Give back exactly the lines of the entries below from the line with "theorem tickSound_sp (s" to the line with "theorem readReg_setIndex (s", inclusive, and only those.
_ _ _ _
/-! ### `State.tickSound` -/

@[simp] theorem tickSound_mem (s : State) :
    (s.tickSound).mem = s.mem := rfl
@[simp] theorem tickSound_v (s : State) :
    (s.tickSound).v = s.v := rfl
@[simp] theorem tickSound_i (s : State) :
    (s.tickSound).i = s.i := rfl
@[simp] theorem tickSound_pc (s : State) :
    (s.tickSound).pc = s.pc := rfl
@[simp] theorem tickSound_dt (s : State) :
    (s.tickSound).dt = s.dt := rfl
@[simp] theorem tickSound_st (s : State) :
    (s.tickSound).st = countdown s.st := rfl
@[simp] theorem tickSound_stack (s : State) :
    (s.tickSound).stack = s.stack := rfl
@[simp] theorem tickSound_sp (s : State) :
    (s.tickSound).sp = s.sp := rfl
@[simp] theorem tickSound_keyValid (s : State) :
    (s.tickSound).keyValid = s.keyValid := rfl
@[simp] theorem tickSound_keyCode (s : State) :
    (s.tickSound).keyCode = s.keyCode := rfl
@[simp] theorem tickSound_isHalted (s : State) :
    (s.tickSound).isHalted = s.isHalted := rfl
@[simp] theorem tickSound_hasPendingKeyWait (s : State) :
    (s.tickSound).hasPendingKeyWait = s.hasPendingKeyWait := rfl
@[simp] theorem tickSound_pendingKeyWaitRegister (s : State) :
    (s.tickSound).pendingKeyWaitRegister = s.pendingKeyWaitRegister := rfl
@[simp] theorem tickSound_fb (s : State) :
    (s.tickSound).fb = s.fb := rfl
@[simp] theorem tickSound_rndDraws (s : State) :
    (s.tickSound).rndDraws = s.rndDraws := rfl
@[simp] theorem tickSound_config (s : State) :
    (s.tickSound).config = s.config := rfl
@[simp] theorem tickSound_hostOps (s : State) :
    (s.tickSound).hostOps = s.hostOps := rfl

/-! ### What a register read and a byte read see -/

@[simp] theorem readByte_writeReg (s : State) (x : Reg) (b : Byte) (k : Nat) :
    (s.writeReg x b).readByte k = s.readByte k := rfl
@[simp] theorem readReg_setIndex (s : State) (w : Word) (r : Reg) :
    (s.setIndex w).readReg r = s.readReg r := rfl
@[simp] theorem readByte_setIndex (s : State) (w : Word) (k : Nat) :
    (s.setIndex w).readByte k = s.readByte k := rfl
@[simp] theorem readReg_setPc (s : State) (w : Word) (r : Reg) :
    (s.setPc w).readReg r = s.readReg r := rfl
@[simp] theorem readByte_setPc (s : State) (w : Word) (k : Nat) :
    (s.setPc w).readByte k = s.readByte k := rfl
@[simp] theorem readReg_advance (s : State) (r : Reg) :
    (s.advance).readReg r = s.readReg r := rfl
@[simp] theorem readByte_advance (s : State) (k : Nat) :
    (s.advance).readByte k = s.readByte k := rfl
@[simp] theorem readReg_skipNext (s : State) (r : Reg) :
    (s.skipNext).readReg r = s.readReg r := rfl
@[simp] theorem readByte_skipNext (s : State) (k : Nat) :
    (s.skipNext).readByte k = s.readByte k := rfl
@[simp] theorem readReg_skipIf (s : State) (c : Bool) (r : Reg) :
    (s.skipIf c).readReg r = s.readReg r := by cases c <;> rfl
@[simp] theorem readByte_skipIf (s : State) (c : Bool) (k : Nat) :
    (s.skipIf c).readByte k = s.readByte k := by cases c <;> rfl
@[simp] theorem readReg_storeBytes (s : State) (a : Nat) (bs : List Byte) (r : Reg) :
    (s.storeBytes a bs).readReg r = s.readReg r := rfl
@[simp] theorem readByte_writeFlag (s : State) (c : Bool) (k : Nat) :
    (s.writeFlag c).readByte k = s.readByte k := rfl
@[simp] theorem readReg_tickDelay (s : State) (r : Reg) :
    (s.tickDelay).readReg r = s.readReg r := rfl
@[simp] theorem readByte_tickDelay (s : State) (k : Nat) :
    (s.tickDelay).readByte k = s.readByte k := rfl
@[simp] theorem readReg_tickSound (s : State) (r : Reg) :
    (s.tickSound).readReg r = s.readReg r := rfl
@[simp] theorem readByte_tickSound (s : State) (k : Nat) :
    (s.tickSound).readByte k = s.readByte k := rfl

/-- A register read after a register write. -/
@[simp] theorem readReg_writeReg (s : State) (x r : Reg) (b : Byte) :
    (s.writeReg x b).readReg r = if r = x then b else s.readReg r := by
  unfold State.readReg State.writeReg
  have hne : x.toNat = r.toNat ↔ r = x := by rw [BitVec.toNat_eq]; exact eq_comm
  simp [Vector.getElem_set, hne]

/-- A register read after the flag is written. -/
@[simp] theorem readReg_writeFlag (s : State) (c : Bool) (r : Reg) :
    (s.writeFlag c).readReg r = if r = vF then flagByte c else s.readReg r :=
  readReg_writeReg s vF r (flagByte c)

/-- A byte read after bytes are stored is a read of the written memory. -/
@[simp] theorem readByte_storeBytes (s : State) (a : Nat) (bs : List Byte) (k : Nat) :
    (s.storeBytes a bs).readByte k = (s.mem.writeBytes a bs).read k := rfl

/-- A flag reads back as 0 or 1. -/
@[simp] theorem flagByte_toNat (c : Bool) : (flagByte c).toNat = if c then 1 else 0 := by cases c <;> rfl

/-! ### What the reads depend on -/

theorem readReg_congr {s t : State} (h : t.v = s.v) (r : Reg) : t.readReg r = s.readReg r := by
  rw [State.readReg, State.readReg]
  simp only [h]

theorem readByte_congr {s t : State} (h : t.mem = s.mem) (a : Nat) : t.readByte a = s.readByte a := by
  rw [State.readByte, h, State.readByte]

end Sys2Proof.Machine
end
_ _ _ _
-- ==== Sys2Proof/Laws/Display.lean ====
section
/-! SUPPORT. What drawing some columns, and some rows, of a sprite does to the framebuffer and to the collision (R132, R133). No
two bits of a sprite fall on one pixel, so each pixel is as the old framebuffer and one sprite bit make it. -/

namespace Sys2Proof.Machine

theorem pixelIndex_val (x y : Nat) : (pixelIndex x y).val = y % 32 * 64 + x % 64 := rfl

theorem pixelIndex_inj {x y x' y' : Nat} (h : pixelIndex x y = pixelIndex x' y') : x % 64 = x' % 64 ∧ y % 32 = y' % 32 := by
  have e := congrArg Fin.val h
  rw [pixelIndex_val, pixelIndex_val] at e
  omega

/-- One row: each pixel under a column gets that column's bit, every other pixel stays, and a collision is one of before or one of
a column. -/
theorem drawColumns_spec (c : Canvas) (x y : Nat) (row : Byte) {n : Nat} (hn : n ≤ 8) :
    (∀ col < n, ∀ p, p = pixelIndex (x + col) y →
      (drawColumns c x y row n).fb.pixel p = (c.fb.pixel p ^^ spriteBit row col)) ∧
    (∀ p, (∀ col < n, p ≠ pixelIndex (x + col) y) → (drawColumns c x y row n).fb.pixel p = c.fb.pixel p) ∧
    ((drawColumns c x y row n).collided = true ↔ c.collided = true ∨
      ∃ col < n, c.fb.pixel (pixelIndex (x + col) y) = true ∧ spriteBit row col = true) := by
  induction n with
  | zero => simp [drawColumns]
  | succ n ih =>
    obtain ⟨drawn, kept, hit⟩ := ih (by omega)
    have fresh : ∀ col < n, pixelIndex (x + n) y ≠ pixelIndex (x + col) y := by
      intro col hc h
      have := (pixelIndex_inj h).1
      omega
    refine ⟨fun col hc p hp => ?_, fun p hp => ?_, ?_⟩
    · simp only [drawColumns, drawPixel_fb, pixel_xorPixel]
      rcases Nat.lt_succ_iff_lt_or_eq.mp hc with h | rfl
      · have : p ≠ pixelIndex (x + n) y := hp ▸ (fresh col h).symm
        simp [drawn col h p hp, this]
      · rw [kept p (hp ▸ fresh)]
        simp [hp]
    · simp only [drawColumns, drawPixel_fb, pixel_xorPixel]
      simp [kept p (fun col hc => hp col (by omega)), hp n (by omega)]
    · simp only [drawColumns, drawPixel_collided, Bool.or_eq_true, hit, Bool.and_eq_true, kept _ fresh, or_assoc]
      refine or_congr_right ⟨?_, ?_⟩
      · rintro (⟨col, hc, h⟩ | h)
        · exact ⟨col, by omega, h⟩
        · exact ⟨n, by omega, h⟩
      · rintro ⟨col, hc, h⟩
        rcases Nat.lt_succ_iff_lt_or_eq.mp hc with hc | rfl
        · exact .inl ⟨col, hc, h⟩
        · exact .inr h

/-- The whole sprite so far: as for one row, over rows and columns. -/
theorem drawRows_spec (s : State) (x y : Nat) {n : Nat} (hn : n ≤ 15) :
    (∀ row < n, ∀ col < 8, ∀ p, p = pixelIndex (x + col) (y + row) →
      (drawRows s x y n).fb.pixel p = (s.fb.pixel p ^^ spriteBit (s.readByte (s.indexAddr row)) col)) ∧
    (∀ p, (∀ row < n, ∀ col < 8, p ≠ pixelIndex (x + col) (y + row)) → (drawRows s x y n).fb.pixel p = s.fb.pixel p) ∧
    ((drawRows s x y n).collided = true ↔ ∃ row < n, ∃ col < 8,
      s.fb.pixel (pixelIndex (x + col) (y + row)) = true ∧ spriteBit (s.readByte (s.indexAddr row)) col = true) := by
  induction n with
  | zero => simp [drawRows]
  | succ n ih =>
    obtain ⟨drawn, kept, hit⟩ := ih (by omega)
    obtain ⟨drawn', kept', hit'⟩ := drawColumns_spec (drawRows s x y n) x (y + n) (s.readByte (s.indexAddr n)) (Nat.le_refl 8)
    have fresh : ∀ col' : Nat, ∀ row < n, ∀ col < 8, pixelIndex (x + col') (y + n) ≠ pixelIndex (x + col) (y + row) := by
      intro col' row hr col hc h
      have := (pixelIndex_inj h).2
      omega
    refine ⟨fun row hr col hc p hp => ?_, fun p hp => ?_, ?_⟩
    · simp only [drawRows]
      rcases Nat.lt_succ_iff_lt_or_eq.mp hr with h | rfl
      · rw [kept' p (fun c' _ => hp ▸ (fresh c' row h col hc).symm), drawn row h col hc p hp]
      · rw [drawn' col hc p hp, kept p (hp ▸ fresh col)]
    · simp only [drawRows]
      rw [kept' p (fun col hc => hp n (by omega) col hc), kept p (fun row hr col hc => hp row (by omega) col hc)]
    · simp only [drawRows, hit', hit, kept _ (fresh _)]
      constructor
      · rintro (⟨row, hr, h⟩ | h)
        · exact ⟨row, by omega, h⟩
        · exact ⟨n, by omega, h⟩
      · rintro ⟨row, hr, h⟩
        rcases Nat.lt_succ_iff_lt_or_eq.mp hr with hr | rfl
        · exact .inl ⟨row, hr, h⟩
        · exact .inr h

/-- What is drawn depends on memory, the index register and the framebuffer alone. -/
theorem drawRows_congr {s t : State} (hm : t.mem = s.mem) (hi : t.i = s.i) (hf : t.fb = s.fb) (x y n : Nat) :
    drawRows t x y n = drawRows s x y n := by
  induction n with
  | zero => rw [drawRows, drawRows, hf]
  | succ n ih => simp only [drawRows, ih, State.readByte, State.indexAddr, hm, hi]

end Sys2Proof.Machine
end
_ _ _ _
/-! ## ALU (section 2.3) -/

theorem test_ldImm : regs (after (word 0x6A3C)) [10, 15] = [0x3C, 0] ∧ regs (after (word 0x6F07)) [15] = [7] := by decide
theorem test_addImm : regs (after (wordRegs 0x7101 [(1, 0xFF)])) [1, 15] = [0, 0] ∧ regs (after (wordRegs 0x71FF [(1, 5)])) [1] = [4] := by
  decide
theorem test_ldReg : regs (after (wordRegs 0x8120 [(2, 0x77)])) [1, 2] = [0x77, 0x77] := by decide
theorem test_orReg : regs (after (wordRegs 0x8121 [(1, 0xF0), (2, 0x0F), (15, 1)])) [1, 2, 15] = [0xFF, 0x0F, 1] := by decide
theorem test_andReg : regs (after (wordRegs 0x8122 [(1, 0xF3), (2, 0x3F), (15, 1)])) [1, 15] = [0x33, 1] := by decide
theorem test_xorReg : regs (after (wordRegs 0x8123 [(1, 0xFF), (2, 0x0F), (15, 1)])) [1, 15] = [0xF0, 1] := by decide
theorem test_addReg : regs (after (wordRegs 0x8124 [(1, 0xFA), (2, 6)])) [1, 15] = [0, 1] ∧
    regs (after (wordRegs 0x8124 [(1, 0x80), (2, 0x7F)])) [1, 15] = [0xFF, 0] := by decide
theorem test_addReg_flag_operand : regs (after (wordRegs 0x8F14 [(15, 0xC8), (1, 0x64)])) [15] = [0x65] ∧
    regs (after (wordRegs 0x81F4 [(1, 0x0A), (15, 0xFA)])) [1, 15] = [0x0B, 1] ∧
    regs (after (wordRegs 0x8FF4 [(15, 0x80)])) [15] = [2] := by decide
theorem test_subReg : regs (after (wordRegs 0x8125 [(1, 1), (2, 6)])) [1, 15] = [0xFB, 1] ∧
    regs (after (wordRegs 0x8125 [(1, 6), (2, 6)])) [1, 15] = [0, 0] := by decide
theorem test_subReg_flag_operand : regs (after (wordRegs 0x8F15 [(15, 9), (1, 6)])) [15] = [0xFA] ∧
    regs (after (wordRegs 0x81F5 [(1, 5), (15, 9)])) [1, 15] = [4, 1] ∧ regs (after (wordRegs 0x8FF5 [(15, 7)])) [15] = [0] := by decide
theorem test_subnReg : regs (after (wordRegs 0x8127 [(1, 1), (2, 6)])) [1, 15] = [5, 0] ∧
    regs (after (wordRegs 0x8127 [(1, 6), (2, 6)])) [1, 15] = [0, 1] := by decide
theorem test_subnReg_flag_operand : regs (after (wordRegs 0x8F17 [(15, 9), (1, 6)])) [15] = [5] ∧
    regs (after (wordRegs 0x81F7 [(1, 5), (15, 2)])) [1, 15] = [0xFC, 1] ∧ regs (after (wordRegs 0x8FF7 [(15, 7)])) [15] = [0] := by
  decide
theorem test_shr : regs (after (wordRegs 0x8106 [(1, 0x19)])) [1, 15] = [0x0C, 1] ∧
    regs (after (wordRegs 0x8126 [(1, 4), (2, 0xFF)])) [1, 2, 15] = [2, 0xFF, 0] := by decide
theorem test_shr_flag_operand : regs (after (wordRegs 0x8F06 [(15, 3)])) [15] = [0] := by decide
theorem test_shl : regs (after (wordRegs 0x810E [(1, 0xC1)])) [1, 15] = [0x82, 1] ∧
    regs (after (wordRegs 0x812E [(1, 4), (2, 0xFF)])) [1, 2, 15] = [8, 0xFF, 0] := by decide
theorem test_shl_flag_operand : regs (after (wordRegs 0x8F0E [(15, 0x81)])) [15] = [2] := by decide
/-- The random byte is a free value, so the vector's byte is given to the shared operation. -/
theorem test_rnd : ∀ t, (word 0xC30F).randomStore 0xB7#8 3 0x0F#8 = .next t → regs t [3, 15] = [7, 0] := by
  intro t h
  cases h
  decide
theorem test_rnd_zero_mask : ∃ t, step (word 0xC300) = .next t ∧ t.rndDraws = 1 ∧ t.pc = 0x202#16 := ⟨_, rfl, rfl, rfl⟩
_ _ _ _
*Solution to this problem*.
@[simp] theorem tickSound_sp (s : State) :
    (s.tickSound).sp = s.sp := rfl
@[simp] theorem tickSound_keyValid (s : State) :
    (s.tickSound).keyValid = s.keyValid := rfl
@[simp] theorem tickSound_keyCode (s : State) :
    (s.tickSound).keyCode = s.keyCode := rfl
@[simp] theorem tickSound_isHalted (s : State) :
    (s.tickSound).isHalted = s.isHalted := rfl
@[simp] theorem tickSound_hasPendingKeyWait (s : State) :
    (s.tickSound).hasPendingKeyWait = s.hasPendingKeyWait := rfl
@[simp] theorem tickSound_pendingKeyWaitRegister (s : State) :
    (s.tickSound).pendingKeyWaitRegister = s.pendingKeyWaitRegister := rfl
@[simp] theorem tickSound_fb (s : State) :
    (s.tickSound).fb = s.fb := rfl
@[simp] theorem tickSound_rndDraws (s : State) :
    (s.tickSound).rndDraws = s.rndDraws := rfl
@[simp] theorem tickSound_config (s : State) :
    (s.tickSound).config = s.config := rfl
@[simp] theorem tickSound_hostOps (s : State) :
    (s.tickSound).hostOps = s.hostOps := rfl

/-! ### What a register read and a byte read see -/

@[simp] theorem readByte_writeReg (s : State) (x : Reg) (b : Byte) (k : Nat) :
    (s.writeReg x b).readByte k = s.readByte k := rfl
@[simp] theorem readReg_setIndex (s : State) (w : Word) (r : Reg) :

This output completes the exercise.